Material for this exercise:

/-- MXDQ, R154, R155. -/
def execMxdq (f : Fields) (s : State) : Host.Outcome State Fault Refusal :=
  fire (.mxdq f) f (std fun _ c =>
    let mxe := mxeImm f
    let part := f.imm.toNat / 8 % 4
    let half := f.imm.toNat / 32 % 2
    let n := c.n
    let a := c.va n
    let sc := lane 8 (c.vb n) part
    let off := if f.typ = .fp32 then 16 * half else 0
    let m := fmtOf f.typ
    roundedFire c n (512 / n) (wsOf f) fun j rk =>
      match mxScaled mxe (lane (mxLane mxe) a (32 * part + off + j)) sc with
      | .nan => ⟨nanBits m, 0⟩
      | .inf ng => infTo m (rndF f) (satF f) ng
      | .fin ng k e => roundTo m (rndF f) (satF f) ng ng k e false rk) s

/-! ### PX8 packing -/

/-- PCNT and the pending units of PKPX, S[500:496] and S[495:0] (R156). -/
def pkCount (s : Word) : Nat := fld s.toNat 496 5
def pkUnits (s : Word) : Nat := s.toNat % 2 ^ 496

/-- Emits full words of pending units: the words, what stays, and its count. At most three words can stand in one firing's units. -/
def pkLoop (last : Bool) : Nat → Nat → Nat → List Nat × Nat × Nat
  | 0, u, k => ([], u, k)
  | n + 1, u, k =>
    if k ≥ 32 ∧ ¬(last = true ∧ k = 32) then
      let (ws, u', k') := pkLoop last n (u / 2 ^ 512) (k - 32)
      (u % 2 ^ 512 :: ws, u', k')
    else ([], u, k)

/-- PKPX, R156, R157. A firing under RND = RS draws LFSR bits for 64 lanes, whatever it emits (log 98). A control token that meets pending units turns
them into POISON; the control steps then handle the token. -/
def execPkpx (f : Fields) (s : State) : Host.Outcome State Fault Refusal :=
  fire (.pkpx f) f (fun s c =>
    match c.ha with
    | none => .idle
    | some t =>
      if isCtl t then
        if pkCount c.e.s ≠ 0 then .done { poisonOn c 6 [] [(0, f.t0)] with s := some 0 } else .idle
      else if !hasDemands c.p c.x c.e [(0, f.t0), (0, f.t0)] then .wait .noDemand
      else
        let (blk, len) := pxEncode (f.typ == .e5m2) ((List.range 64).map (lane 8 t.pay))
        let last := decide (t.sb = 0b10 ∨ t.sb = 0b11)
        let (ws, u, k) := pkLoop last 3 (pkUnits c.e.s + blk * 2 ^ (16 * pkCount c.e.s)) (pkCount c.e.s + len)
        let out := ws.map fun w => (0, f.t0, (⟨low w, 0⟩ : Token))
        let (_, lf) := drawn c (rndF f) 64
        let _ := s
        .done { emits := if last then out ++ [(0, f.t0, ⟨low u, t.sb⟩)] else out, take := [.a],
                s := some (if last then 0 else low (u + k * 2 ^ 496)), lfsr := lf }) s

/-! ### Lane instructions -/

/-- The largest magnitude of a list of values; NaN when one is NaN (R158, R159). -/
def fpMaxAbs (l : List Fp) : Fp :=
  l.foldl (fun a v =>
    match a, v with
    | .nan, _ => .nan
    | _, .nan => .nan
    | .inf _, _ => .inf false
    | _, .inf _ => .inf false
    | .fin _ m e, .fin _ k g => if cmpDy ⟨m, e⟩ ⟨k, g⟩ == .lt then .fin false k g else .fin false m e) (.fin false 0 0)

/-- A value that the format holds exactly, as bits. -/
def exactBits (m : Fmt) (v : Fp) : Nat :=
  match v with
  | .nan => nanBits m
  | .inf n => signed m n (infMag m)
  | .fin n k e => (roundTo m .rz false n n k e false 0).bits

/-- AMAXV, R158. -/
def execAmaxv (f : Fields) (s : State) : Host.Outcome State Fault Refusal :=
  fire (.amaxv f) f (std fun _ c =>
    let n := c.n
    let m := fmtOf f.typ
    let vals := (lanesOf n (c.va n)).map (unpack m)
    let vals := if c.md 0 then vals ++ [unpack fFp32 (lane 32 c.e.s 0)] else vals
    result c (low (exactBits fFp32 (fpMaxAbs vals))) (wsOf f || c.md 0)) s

---

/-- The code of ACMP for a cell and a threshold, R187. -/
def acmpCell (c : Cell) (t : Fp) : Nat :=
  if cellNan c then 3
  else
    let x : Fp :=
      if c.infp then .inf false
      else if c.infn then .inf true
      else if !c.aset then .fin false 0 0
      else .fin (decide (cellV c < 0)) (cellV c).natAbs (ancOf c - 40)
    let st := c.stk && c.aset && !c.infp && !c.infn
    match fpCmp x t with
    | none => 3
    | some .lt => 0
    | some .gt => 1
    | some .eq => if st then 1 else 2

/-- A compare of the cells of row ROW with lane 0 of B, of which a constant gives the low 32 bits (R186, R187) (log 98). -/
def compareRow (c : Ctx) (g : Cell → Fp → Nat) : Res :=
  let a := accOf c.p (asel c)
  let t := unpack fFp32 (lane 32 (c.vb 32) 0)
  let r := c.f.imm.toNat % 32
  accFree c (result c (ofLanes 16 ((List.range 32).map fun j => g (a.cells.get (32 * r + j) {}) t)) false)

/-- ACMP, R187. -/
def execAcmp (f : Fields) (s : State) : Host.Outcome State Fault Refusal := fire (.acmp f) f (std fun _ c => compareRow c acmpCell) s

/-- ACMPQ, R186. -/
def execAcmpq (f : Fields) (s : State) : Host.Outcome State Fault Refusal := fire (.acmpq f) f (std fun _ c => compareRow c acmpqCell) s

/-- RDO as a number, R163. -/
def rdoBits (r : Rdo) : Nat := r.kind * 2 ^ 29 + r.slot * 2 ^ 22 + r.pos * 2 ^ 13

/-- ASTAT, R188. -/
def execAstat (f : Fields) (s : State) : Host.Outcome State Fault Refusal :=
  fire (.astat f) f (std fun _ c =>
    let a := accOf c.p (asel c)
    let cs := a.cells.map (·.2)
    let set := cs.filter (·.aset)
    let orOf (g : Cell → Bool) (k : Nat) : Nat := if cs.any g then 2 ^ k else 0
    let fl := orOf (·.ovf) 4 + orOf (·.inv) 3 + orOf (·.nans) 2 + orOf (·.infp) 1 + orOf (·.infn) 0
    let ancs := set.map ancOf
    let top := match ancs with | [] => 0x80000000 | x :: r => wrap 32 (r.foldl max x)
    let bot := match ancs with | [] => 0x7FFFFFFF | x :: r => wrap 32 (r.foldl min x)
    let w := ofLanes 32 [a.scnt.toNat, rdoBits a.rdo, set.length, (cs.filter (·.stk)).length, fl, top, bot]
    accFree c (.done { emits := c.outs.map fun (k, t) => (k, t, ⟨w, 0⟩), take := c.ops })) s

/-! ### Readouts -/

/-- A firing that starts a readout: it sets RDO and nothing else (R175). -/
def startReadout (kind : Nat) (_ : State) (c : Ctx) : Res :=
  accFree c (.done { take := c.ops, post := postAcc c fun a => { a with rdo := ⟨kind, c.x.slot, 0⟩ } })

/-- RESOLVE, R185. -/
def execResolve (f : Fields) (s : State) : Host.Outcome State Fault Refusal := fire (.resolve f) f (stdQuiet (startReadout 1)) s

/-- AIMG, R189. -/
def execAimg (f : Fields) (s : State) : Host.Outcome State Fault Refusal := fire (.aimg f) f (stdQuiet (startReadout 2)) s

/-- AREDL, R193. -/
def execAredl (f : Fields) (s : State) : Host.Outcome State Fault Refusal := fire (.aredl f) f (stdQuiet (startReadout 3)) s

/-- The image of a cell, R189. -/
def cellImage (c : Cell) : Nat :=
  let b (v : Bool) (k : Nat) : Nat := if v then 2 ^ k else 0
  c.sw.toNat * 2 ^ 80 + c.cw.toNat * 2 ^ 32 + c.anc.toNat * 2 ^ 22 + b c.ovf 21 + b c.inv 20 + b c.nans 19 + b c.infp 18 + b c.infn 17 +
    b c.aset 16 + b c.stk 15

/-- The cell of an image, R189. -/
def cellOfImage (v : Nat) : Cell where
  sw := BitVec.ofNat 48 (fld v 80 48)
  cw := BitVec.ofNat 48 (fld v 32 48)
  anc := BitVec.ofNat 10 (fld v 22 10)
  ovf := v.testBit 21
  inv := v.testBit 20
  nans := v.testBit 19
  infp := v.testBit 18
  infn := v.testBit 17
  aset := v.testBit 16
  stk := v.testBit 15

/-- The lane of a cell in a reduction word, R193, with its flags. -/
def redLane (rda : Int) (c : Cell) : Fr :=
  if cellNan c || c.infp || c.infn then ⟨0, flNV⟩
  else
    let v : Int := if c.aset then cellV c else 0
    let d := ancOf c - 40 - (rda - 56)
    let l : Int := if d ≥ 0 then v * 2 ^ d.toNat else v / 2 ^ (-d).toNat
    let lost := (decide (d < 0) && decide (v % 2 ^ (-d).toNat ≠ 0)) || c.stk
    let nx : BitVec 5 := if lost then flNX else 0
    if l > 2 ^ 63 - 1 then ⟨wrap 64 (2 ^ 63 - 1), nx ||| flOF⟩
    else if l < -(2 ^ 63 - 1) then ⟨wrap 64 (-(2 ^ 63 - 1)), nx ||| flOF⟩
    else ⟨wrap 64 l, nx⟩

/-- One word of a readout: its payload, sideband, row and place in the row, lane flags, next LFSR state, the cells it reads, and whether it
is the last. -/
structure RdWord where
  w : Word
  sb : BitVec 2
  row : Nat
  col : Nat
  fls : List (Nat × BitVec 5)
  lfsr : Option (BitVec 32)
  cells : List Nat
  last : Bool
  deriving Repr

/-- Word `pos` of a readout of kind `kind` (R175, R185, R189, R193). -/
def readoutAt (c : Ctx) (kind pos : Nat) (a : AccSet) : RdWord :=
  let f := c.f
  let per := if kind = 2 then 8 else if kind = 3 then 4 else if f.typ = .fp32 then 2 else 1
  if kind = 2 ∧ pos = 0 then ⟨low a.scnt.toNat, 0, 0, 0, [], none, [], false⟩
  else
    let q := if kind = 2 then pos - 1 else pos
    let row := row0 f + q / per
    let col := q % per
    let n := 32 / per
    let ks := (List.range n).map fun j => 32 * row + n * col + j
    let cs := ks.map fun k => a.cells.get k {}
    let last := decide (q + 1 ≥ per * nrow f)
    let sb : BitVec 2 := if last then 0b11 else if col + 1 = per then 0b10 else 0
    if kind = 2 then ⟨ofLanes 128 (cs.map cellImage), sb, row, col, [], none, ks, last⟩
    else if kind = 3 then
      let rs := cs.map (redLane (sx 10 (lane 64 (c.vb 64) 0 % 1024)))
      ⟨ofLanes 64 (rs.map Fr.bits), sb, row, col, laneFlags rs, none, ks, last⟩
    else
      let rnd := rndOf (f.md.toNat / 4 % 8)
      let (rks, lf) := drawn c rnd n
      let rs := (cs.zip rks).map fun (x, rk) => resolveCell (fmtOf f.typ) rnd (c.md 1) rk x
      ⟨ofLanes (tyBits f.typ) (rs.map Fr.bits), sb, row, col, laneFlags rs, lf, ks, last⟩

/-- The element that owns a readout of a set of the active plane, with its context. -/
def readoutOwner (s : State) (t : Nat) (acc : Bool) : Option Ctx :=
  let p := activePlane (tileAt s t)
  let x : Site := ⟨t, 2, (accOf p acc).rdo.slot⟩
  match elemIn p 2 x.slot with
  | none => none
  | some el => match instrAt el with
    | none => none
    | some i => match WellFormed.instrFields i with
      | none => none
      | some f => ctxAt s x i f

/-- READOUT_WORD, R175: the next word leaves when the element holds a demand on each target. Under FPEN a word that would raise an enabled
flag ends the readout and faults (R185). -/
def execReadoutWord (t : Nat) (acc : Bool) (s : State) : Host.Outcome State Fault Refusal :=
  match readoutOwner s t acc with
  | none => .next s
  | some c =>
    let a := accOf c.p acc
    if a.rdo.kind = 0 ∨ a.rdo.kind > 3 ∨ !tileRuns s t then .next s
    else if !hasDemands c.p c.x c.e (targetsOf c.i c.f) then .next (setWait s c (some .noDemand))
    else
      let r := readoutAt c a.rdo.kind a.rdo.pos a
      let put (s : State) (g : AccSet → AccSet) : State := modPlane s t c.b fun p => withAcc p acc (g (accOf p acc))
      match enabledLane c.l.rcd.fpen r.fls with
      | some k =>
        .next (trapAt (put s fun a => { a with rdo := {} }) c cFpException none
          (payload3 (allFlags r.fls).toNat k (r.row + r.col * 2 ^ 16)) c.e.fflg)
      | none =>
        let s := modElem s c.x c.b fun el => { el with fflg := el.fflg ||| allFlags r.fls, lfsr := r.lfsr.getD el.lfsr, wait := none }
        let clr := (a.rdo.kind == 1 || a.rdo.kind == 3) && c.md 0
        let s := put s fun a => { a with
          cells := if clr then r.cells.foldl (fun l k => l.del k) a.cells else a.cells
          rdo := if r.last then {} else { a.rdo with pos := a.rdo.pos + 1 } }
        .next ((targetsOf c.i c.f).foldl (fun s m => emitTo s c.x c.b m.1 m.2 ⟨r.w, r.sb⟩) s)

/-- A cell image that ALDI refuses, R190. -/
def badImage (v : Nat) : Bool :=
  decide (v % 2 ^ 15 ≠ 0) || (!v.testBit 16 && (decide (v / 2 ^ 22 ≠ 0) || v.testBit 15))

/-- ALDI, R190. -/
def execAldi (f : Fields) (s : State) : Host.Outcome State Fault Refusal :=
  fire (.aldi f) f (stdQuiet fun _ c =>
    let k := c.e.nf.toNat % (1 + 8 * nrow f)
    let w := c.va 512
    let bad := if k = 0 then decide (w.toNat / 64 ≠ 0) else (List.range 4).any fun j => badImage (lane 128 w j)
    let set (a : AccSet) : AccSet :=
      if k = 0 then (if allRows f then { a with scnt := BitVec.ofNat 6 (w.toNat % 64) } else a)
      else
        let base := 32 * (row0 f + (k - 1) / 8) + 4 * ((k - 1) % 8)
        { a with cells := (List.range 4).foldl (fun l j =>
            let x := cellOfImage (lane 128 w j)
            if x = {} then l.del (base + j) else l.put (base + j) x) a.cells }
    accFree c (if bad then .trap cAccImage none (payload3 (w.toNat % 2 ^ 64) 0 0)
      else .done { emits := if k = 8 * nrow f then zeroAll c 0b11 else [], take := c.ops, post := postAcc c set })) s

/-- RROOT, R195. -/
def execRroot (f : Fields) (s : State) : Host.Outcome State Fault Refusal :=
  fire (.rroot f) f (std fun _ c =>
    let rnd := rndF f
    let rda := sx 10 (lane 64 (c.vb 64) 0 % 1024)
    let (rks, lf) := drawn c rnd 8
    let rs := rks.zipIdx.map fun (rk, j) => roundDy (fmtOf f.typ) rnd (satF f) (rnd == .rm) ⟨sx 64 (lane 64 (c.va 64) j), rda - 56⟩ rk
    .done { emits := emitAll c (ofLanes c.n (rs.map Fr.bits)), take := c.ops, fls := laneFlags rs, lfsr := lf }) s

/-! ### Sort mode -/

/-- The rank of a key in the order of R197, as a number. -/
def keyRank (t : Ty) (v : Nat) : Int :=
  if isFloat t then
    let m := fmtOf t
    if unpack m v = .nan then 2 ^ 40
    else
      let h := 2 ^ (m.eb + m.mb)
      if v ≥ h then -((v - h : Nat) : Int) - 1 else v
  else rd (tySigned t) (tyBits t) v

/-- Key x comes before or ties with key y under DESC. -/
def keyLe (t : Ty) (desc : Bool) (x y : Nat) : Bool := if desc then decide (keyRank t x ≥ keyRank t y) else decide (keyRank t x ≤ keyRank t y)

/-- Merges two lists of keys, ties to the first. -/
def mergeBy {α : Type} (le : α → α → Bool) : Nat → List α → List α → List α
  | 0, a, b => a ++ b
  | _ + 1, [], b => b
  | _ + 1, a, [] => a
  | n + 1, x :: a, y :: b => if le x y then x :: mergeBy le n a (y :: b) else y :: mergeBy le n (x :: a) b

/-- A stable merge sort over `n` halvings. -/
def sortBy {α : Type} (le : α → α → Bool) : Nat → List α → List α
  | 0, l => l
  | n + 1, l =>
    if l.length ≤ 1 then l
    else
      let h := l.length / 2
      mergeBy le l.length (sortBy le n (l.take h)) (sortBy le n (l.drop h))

Task details: Look above for the line with "inv := v.testBit 20" and the line with "else ⟨wrap 64 l, nx⟩". Write out those two lines and all the lines between them, exactly, and no others.

Answer section:
  inv := v.testBit 20
  nans := v.testBit 19
  infp := v.testBit 18
  infn := v.testBit 17
  aset := v.testBit 16
  stk := v.testBit 15

/-- The lane of a cell in a reduction word, R193, with its flags. -/
def redLane (rda : Int) (c : Cell) : Fr :=
  if cellNan c || c.infp || c.infn then ⟨0, flNV⟩
  else
    let v : Int := if c.aset then cellV c else 0
    let d := ancOf c - 40 - (rda - 56)
    let l : Int := if d ≥ 0 then v * 2 ^ d.toNat else v / 2 ^ (-d).toNat
    let lost := (decide (d < 0) && decide (v % 2 ^ (-d).toNat ≠ 0)) || c.stk
    let nx : BitVec 5 := if lost then flNX else 0
    if l > 2 ^ 63 - 1 then ⟨wrap 64 (2 ^ 63 - 1), nx ||| flOF⟩
    else if l < -(2 ^ 63 - 1) then ⟨wrap 64 (-(2 ^ 63 - 1)), nx ||| flOF⟩
    else ⟨wrap 64 l, nx⟩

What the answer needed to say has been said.